Scan the records for "SettledFrom". Report each line that includes it.

=== Records for the exercise ===

-- ==== Sys2Proof/Machine/ModeOps.lean ====
section
/-! DEFINITION. The transitions between modes (R199 to R206), but for layout validation and the request itself. -/

namespace Sys2Proof.Machine

/-- The round in progress is changed. -/
def LinkPhase.mapRound (p : LinkPhase) (f : Round → Round) : LinkPhase :=
  match p with
  | .header r => .header (f r)
  | .windows r => .windows (f r)
  | p => p

/-- The round in progress, if any, is changed. -/
def State.updRound (s : State) (f : Round → Round) : State :=
  { s with link := { s.link with phase := s.link.phase.mapRound f } }

/-- The new mode stands. A round that has seen CONFIGURE or QUIET counts for no window (R62). -/
def State.setMode (s : State) (m : Mode) : State :=
  { s with mode := m }.updRound fun r => { r with steady := r.steady && (m == Mode.run || m == Mode.service) }

/-- The rounds begin again after QUIET where they had stopped: WARM, or COLD where a link reset is still to be followed
by its first round (R136, R139). That WARM replaces COLD marks still to come is the model's choice
(notes/assumptions/42.md). -/
def State.restartLink (s : State) : State :=
  if s.link.phase = .silent then
    if s.link.coldDue then { s with link := { s.link with phase := .between } }
    else { s with link := { s.link with phase := .between, restart := .warm, restartLeft := Config.restartRounds } }
  else s

/-- R206: after a wake taken during the closing round the next round has the restart mark NONE, whatever marks R124 had
still to come (notes/assumptions/42.md). -/
def State.endMarks (s : State) : State :=
  if s.round?.isSome then { s with link := { s.link with restartLeft := 0 } } else s

/-- R206: a wake event. Outside QUIET it is none. `announce`: the wake is not made by a MODE request (R207). -/
def State.wake (s : State) (announce : Bool) : State :=
  if s.mode = .quiet then ({ s.setMode .run with idle := 0 }.endMarks.restartLink).raiseIf announce .modeChange else s

/-- R204: the mode becomes QUIET. The round in progress becomes the closing round; between two rounds no further
one begins (R137). -/
def State.enterQuiet (s : State) : State :=
  let s := s.setMode .quiet
  if s.link.phase = .between then { s with link := { s.link with phase := .silent } } else s

/-- What refuses CONFIGURE and QUIET: the lowest-numbered OPEN gate, or TUNNEL where the list holds an entry (R202). -/
def State.busyWith (s : State) : Option Place :=
  match s.findSeg Segment.isOpen with
  | some n => some (.segment n)
  | none => if s.tunnel.list.isEmpty then none else some .tunnel

/-- Every assignment is cancelled (R178). -/
def State.cancelAll (s : State) : State :=
  s.forEach State.cancelAssignment (s.entriesWhere fun x => x.assignment.isSome)

/-- R202: the mode becomes CONFIGURE. -/
def State.enterConfigure (s : State) : State :=
  let s := { s.setMode .configure with demand := [], idle := 0 }.cancelAll
  (s.forEach State.closeWindow (List.finRange 32)).restartLink

/-- R78, R201: a segment whose eye is blocked is examined at the return to RUN. -/
def State.examine (s : State) (n : SegNo) : State :=
  match s.seg? n with
  | none => s
  | some g =>
    if !s.eyeBlocked n then s
    else if g.queue.isEmpty then
      if !s.inbound n && !g.stranger.isSome then s.untrackedArrival n else s
    else
      match g.queue.head? with
      | some e =>
        if g.config.reader.isSome && g.headArrived && !(s.entry? e).any (·.placed) then
          s.updSeg n fun g => { g with window := .head Config.windowRounds e s.round?.isSome }
        else s
      | none => s

/-- R201: the mode becomes RUN on a valid layout. -/
def State.leaveConfigure (s : State) : State :=
  { s.setMode .run with idle := 0 }.forEach State.examine (List.finRange 32)

/-- R203: between RUN and SERVICE. -/
def State.switchService (s : State) (m : Mode) : State := { s.setMode m with idle := 0 }

end Sys2Proof.Machine
end

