-- ==== Sys2Proof/Safety.lean ====
section
/-! DEFINITION. What "nothing else changed" and "the state is sound" mean for this block: the frames and invariants
that statements are made of. -/

namespace Sys2Proof.Machine

/-! ### Frames -/

/-- `y` is `x` but for its stale age. -/
def SameButStale (x y : Option Entry) : Prop :=
  y.map (fun z => { z with staleAge := 0 }) = x.map fun z => { z with staleAge := 0 }

/-- The entry stands in the queue of a segment that passed from exempt to not exempt (R74, R75). -/
def ExemptionEnds (before t : State) (e : EntryNo) : Prop :=
  ∃ n g h, before.seg? n = some g ∧ t.seg? n = some h ∧ g.exempt = true ∧ h.exempt = false ∧ e ∈ h.queue

/-- `t` is what a command that began in `before` and made the change to `s` leaves in the same step (R75, R173, R205). The
stores are offered to the demand queue, one assignment after another, until none is left to make. Beside that only the
stale ages differ that start again where an exemption ended, the idle timer, held at 0 outside QUIET while it does not
count, and the output lines, which are those of `t`. -/
structure SettledFrom (before s t : State) : Prop where
  offered : t = { s.offerStores s.demand.length with entries := t.entries, idle := t.idle, out := t.outputs }
  restarted : ∀ e, ExemptionEnds before t e →
    t.entry? e = ((s.offerStores s.demand.length).entry? e).map fun x => { x with staleAge := 0 }
  kept : ∀ e, ¬ ExemptionEnds before t e → t.entry? e = (s.offerStores s.demand.length).entry? e
  idle : t.idle = if t.mode ≠ .quiet ∧ t.idleCounts = false then 0 else (s.offerStores s.demand.length).idle

/-- The port after a request whose answer is `r` with `body` (R184, R185). -/
def Port.answered (p : Port) (c : Instr) (r : Result) (body : List Byte) : Port :=
  { request := portBytes c
    answer := { number := p.answer.number + 1, echo := echoOf c, start := false, result := r, body := body }
    shown := p.answer.bytes
    turnaround := true }

/-- A request answered as a read is: nothing but the port changes (R189). -/
def State.answering (s : State) (c : Instr) (r : Result) (body : List Byte) : State :=
  { s with port := s.port.answered c r body }

/-- A request answered without a change: only the port changes, and outside QUIET the idle timer starts again (R185,
R205). -/
def State.answeredOnly (s : State) (c : Instr) (r : Result) (body : List Byte) : State :=
  { s.touchIdle with port := s.port.answered c r body }

/-! ### What a command comes to -/

/-- The state in which the rule that owns a port request finds the block: the transaction is taken and reported as
request activity (R185). -/
def State.taken (s : State) (c : Instr) : State := (s.beginTransaction (portBytes c)).touchIdle

/-- `c` is carried out: the change to `s'` with what follows it, and the answer DONE with a body read off the state that
the step leaves. -/
def Takes (c : Instr) (s s' : State) (body : State → List Byte) : Prop :=
  ∃ t, exec c s = .next { t with port := s.port.answered c .done (body t) } ∧ SettledFrom s s' t

/-- `c` is carried out, and nothing follows the change to `s'` in the same step: the next state is `s'` with the answer DONE
and the output lines at their levels. -/
def TakesAlone (c : Instr) (s s' : State) (body : List Byte) : Prop :=
  exec c s = .next { s' with port := s.port.answered c .done body, out := s'.outputs }

/-- `c` is answered `r` and changes nothing else. -/
def Tells (c : Instr) (s : State) (r : Result) (body : List Byte) : Prop := exec c s = .next (s.answeredOnly c r body)

/-- `c` is answered BAD_REQUEST: it changes nothing outside the port and is no request activity (R185). -/
def TellsBad (c : Instr) (s : State) : Prop :=
  exec c s = .next (s.answering c .badRequest [])

/-- The event `c` makes the change to `s'`, with what follows it. -/
def Happens (c : Instr) (s s' : State) : Prop := ∃ t, exec c s = .next t ∧ SettledFrom s s' t

/-- A station's request becomes its node's pending request and is reported as activity (R141). -/
def State.requested (s : State) (n : NodeNo) (q : RackRequest) : State :=
  (s.updNode n fun x => { x with request := some q }).touchIdle

/-- A station's request is carried out: the change to `s'` with what follows it, the answer DONE in the answer queue, and
in the closing round of QUIET the wake (R141, R144, R206). -/
def StationTakes (c : Instr) (n : NodeNo) (q : RackRequest) (s s' : State) (m : State → Option Summary) : Prop :=
  ∃ u, exec c s = .next ((u.queueAnswer n q .done (m u)).wake true).refreshOutputs ∧ SettledFrom s s' u

/-- A station's request is answered `r` and changes nothing else. -/
def StationTells (c : Instr) (n : NodeNo) (q : RackRequest) (s : State) (r : Result) (m : Option Summary) : Prop :=
  exec c s = .next (((s.requested n q).queueAnswer n q r m).wake true).refreshOutputs

/-- The source and the request of a rack command (11.1). -/
def rackRow : Instr → Option (Source × RackRequest)
  | .lookup src t => some (src, ⟨1, .tag t, none, none⟩)
  | .send src t expected => some (src, ⟨2, (t.map Argument.tag).getD .none, expected, none⟩)
  | .claim src t expected => some (src, ⟨3, .tag t, expected, none⟩)
  | .unloadDone src t expected => some (src, ⟨4, .tag t, expected, none⟩)
  | .rewash src t expected => some (src, ⟨5, .tag t, expected, none⟩)
  | .release src t expected => some (src, ⟨6, .tag t, expected, none⟩)
  | .hold src t expected reason => some (src, ⟨7, .tag t, expected, reason⟩)
  | .unhold src t expected reason => some (src, ⟨8, .tag t, expected, reason⟩)
  | .clearJam src seg => some (src, ⟨9, .segment seg, none, none⟩)
  | .resume src => some (src, ⟨10, .none, none, none⟩)
  | .forceRelease src t expected => some (src, ⟨11, .tag t, expected, none⟩)
  | _ => none

/-- A station that is heard, with no request pending: its node is PRESENT, and the reply windows of a round run (R117, R141,
R142); in QUIET the only round is the closing one (R148). -/
def Heard (s : State) (n : NodeNo) (x : Node) : Prop :=
  s.node? n = some x ∧ x.presence = .present ∧ x.request = none ∧ ∃ r, s.link.phase = .windows r

/-- An expected state that is absent or the one the entry has (R149). -/
def Expects (expected : Option Byte) (st : RackState) : Prop :=
  ∀ b, expected = some b → RackState.ofCode b.toNat = some st

/-! ### Conditions of the rules -/

/-- Conditions 2 to 9 of R42 for the head `e` of a segment, with what routing gives as the destination. -/
def MayLeave (s : State) (g : Segment) (e : EntryNo) (x : Entry) (dest : Place) : Prop :=
  s.stopLatch = false ∧ g.jammed = false ∧ g.heldBySupervisor = false ∧ g.stranger = none ∧ g.queue.head? = some e ∧
  s.entry? e = some x ∧ g.headArrived = true ∧ g.window = .closed ∧ x.hold = none ∧ s.route g x = some dest ∧
  (∀ d, dest = .segment d → ∃ h, s.seg? d = some h ∧ h.jammed = false ∧
    (1 ≤ h.freeSpace ∨ s.carries x dest = true)) ∧
  (dest = .tunnel → s.tunnelReady = true)

/-- The gate of `m` is ready for segment `d` (R46). -/
def ReadyGate (s : State) (d m : SegNo) : Prop :=
  ∃ g e x, s.seg? m = some g ∧ g.transfer = none ∧ MayLeave s g e x (.segment d)

/-- The PARK of the item's node has free space of at least 1 (R175). -/
def Servable (s : State) (i : DemandItem) : Prop :=
  ∃ p g, s.parkOf i.station = some p ∧ s.seg? p = some g ∧ 1 ≤ g.freeSpace

/-- A STORE of kind `k` offers its head `e` (R173). -/
def StoreOffers (s : State) (k : Kind) (e : EntryNo) : Prop :=
  ∃ n g x, s.seg? n = some g ∧ g.config.kind = .store ∧ g.config.storeKind = some k ∧ g.headArrived = true ∧
    g.jammed = false ∧ g.heldBySupervisor = false ∧ g.stranger = none ∧ g.queue.head? = some e ∧ s.entry? e = some x ∧
    x.state = .stored ∧ x.hold = none ∧ 1 ≤ s.storedCount k

/-- An assigned rack that stands RETURNING in a STORE whose gate is not OPEN for it (R41). -/
def StandsInStore (s : State) (e : EntryNo) (y : Entry) : Prop :=
  y.state = .returning ∧ ∃ m g, y.location = some (.segment m) ∧ s.seg? m = some g ∧ g.config.kind = .store ∧
    ¬ (g.transfer ≠ none ∧ g.queue.head? = some e)

/-- What the clearing of its assignment leaves of the record of an assigned rack (R41, R178). -/
def Cancelled (s : State) (e : EntryNo) (y z : Entry) : Prop :=
  (StandsInStore s e y → z = { y with assignment := none, state := .stored }) ∧
  (¬ StandsInStore s e y → z = { y with assignment := none })

/-- The dispatch reservations of PARK `p` fall by one for each rack whose assignment is cleared (R30, R178). -/
def ParkReleased (s : State) (p : SegNo) (g h : Segment) (cleared : Entry → Bool) : Prop :=
  h.reservedDispatch = g.reservedDispatch -
    ((List.finRange 128).filter fun e => (s.entry? e).any fun y =>
      cleared y && y.assignment.any fun n => s.parkOf n == some p).length

/-! ### Arrival at a gate -/

/-- `t` is `s`, where segment `n` is `g`, with its head `e`, whose record is `x`, taken as arrived (R32, R39, R61): the flag; at
a reader-bound gate outside CONFIGURE a HEAD window that awaits a head not placed there; HOLD_REACHED and ASIDE_REACHED as R39
says, where its stay begins; nothing else. That the mark of placement is a field of the entry is the model's reading of R32 and
R61 (notes/assumptions/6.md). -/
def ArrivedHead (s t : State) (n : SegNo) (g : Segment) (e : EntryNo) (x : Entry) : Prop :=
  t.seg? n = some
    { g with
      headArrived := true, unresolved := false
      window := if g.config.reader ≠ none ∧ s.mode ≠ .configure ∧ x.placed = false
        then .head 2 e s.round?.isSome else g.window } ∧
  ((t.source .holdReached).flag = ((s.source .holdReached).flag || (!g.headArrived && x.hold.isSome))) ∧
  ((t.source .asideReached).flag = ((s.source .asideReached).flag || (!g.headArrived && x.state == .setAside &&
    g.config.kind != .outfeed && g.config.kind != .exit && g.config.kind != .rewash))) ∧
  (∀ a, a ≠ .holdReached → a ≠ .asideReached → t.source a = s.source a) ∧
  (∀ m, m ≠ n → t.seg? m = s.seg? m) ∧ t = { s with segments := t.segments, attention := t.attention }

/-- `t` is `s`, where segment `d` is `h`, with the entry `e` at the tail of its queue (R13, R44, R63, R72, R90): an open window of
an empty segment closes; where the queue was empty and the eye is blocked the entry, whose record is `x`, is the arrived head at
once, also at a JAMMED segment and, by departure or exit, at one that holds STRANGER (notes/assumptions/34.md); one that is
placed is a stranger record's vouched entry (R72). -/
def JoinsTail (placed : Bool) (s t : State) (d : SegNo) (h : Segment) (e : EntryNo) (x : Entry) : Prop :=
  let joined : Segment :=
    { h with queue := h.queue ++ [e], window := if h.queue.isEmpty then .closed else h.window }
  let known : Segment :=
    { joined with stranger := if placed then h.stranger.map fun r => { r with vouched := some e } else h.stranger }
  (h.queue = [] → s.eyes.get h.config.eye = true → ArrivedHead (s.putSeg d (some known)) t d known e x) ∧
  (h.queue ≠ [] ∨ s.eyes.get h.config.eye = false → t = s.putSeg d (some joined))

/-- Segment `g` once the entry `e` has left its queue at a CLOSED gate other than by departure (R12): the entries behind it move
up; of the head, the head-arrived flag is cleared, the window closed, and a vouched entry taken out of the stranger record: R72
says that it loses its force, that it is taken out is the model's reading (notes/assumptions/37.md). -/
def leftBehind (g : Segment) (e : EntryNo) : Segment :=
  if g.queue.head? = some e then
    { g with
      queue := g.queue.erase e, headArrived := false, window := .closed
      stranger := g.stranger.map fun r => { r with vouched := none } }
  else { g with queue := g.queue.erase e }

/-! ### The layout checks of R56 -/

/-- The kinds of which a layout has exactly one segment. -/
def soleKinds : List SegKind := [.entry, .outfeed, .exit, .rewash, .aside]

/-- Segment `n` is defined and of the kind. -/
def OfKind (s : State) (k : SegKind) (n : SegNo) : Prop := ∃ g, s.seg? n = some g ∧ g.config.kind = k

/-- The successor of segment `a` is segment `b`. -/
def FollowedBy (s : State) (a b : SegNo) : Prop := ∃ g, s.seg? a = some g ∧ g.config.successor = some (.segment b)

/-- The successors of `n` pass through COLLECT segments, none of them met twice, to ENTRY. -/
def LeadsToEntry (s : State) (n : SegNo) : Prop :=
  ∃ path last, path.head? = some n ∧ path.Nodup ∧ (∀ m ∈ path, OfKind s .collect m) ∧ OfKind s .entry last ∧
    List.IsChain (FollowedBy s) (path ++ [last])

/-- Exactly one CLEAN segment names `n` as its alternate. -/
def NamedByOneClean (s : State) (n : SegNo) : Prop :=
  ∃! c, ∃ g, s.seg? c = some g ∧ g.config.kind = .clean ∧ g.config.alternate = some n

/-- The successor is a segment of the kind. -/
def SuccessorIs (s : State) (g : Segment) (k : SegKind) : Prop := ∃ m, g.config.successor = some (.segment m) ∧ OfKind s k m

/-- The alternate is a segment of the kind. -/
def AlternateIs (s : State) (g : Segment) (k : SegKind) : Prop := ∃ a, g.config.alternate = some a ∧ OfKind s k a

/-- A LOAD node of that address is defined. -/
def IsLoadNode (s : State) (m : NodeNo) : Prop := ∃ x c, s.node? m = some x ∧ x.role = .load c

/-- What check `k` of R56 asks of segment number `n`. Of segments that must not share something all but the lowest-numbered
offend, and an ENTRY whose successor is a defined segment passes check 2 and fails check 3: the model's choice
(notes/assumptions/15.md). -/
def NumberPasses (s : State) (k : Nat) (n : SegNo) : Prop :=
  match k with
  | 1 => ∀ g, s.seg? n = some g → g.config.kind ∈ soleKinds → ∀ m, m < n → ¬ OfKind s g.config.kind m
  | 2 => ∀ g, s.seg? n = some g →
      (match g.config.successor with
        | none => g.config.kind = .aside
        | some .tunnel => g.config.kind = .entry
        | some (.segment m) => g.config.kind ≠ .aside ∧ s.seg? m ≠ none) ∧
      ∀ a, g.config.alternate = some a → s.seg? a ≠ none
  | 3 => ∀ g, s.seg? n = some g → g.config.kind = .entry → g.config.successor = some .tunnel ∧ g.config.alternate = none
  | 4 => ∀ g, s.seg? n = some g → g.config.kind = .outfeed → SuccessorIs s g .exit ∧ AlternateIs s g .rewash
  | 5 => ∀ g, s.seg? n = some g → g.config.kind = .exit → SuccessorIs s g .clean ∧ AlternateIs s g .rewash
  | 6 => ∀ g, s.seg? n = some g → g.config.kind = .rewash → SuccessorIs s g .entry ∧ AlternateIs s g .aside
  | 7 => ∀ g, s.seg? n = some g → g.config.kind = .collect → g.config.alternate = none ∧ LeadsToEntry s n
  | 8 => ∀ g, s.seg? n = some g → g.config.kind = .park →
      (∃ o, g.config.owner = some o ∧ IsLoadNode s o) ∧
      (∀ m h, m < n → s.seg? m = some h → h.config.kind = .park → h.config.owner ≠ g.config.owner) ∧
      SuccessorIs s g .collect ∧ g.config.alternate = none ∧ NamedByOneClean s n
  | 10 => ∀ g, s.seg? n = some g → g.config.kind = .clean →
      SuccessorIs s g .clean ∧ ∀ a, g.config.alternate = some a → OfKind s .park a ∨ OfKind s .store a
  | 11 => ∀ g, s.seg? n = some g → g.config.kind = .store →
      SuccessorIs s g .clean ∧ g.config.alternate = none ∧
      (∀ m h, m < n → s.seg? m = some h → h.config.kind = .store → h.config.storeKind ≠ g.config.storeKind) ∧
      NamedByOneClean s n
  | 12 => ∀ g, s.seg? n = some g → ∀ m h, m < n → s.seg? m = some h →
      h.config.eye ≠ g.config.eye ∧ h.config.drive ≠ g.config.drive ∧
      (g.config.diverter ≠ none → h.config.diverter ≠ g.config.diverter)
  | 13 =>
      (∀ g r, s.seg? n = some g → g.config.reader = some r → ∃ x, s.node? r = some x ∧ x.role = .reader n) ∧
      (∀ r x, s.node? r = some x → x.role = .reader n → ∃ g, s.seg? n = some g ∧ g.config.reader = some r)
  | _ => True
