/-- The removal of a rack from the place the record holds it in, as R65 has it for a relocation: everything it does. A MISSING
rack has no place; one in the tunnel leaves the list, its record as `takenOutRecord` says, its tunnel fields discarded (R11); one
in a segment leaves its queue (R12). Behind a CLOSED gate, where the head that left had arrived, another rack follows, no
stranger is held and the eye is blocked, the new head is taken as arrived at once; at an OPEN gate the transfer is abandoned and
its reservation released, and a blocking held unresolved at its destination is resolved (R32, Says.BlockingResolved). -/
def Sys2Proof.Says.TakenOut : Prop :=
  ∀ (s : State) (e : EntryNo) (x : Entry), s.entry? e = some x →
    (x.location = none → s.takeOut e x = s) ∧
    (x.location = some .tunnel → s.takeOut e x =
      { s.putEntry e (some { takenOutRecord x with assignment := x.assignment, pass := none }) with
        tunnel := { s.tunnel with list := s.tunnel.list.erase e } }) ∧
    (∀ m g, x.location = some (.segment m) → s.seg? m = some g →
      let left := leftBehind g e
      let another := g.queue.head? = some e ∧ g.headArrived = true ∧ g.stranger = none ∧ s.eyes.get g.config.eye = true ∧
        g.queue.erase e ≠ []
      (g.transfer = none → ¬ another → s.takeOut e x = s.putSeg m (some left)) ∧
      (∀ d y, g.transfer = none → another → (g.queue.erase e).head? = some d → s.entry? d = some y →
        ArrivedHead (s.putSeg m (some left)) (s.takeOut e x) m left d y) ∧
      (g.queue.head? ≠ some e → s.takeOut e x = s.putSeg m (some left)) ∧
      (∀ r, g.queue.head? = some e → g.transfer = some r →
        (r.dest = .tunnel → s.takeOut e x = s.putSeg m (some { left with transfer := none })) ∧
        (∀ d k, r.dest = .segment d → d ≠ m → s.seg? d = some k → s.takeOut e x =
          ((s.putSeg m (some { left with transfer := none })).putSeg d (some
            { k with reservedTransfer := if r.carried then k.reservedTransfer else k.reservedTransfer - 1 })).resolveBlocking d)))

/-- The assignment of a relocated rack is cleared, and the dispatch reservation on its node's PARK released (R7, R65); nothing
else. -/
def Sys2Proof.Says.AssignmentReleased : Prop :=
  ∀ (s : State) (e : EntryNo) (x : Entry), s.entry? e = some x →
    (x.assignment = none → s.releaseAssignment e = s) ∧
    (∀ node, x.assignment = some node →
      (s.parkOf node = none → s.releaseAssignment e = s.putEntry e (some { x with assignment := none })) ∧
      (∀ p g, s.parkOf node = some p → s.seg? p = some g → s.releaseAssignment e =
        (s.putEntry e (some { x with assignment := none })).putSeg p (some
          { g with reservedDispatch := g.reservedDispatch - 1 })))

/-- The insertion at the head (R66, R72): the rack with its placed record, the queue in order behind it, an open window closed, a
stranger record's vouched entry set, and the arrival of a new head with the reports of R39; nothing else. -/
def Sys2Proof.Says.InsertedAtHead : Prop :=
  ∀ (s : State) (n : SegNo) (g : Segment) (e : EntryNo) (x : Entry) (prior : Option RackState) (exceeds : Bool),
    s.seg? n = some g → s.entry? e = some x →
    let y := x.place n g.config.kind g.config.storeKind prior exceeds s.params.rewashLimit s.seconds
    let inserted : Segment :=
      { g with
        queue := e :: g.queue, window := .closed, headArrived := false
        stranger := g.stranger.map fun r => { r with vouched := some e } }
    y.placed = true ∧
    ArrivedHead ((s.putEntry e (some y)).putSeg n (some inserted)) (s.insertHead e n prior exceeds) n inserted e y

/-- The counting of one entry passed (R67): 1 where it was 0, and nothing else; else a declaration as MISSING, OVERTAKEN
(Obligations.DeclarationAsMissing). -/
def Sys2Proof.Says.EntryPassed : Prop :=
  ∀ (s : State) (d : EntryNo) (y : Entry), s.entry? d = some y →
    (y.overtaken = 0 → s.passEntry d = s.putEntry d (some { y with overtaken := 1 })) ∧
    (y.overtaken ≠ 0 → s.passEntry d = s.declareMissing d .overtaken)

===

(Answer section)
structure SettledFrom (before s t : State) : Prop where
  ∃ t, exec c s = .next { t with port := s.port.answered c .done (body t) } ∧ SettledFrom s s' t
def Happens (c : Instr) (s s' : State) : Prop := ∃ t, exec c s = .next t ∧ SettledFrom s s' t
  ∃ u, exec c s = .next ((u.queueAnswer n q .done (m u)).wake true).refreshOutputs ∧ SettledFrom s s' u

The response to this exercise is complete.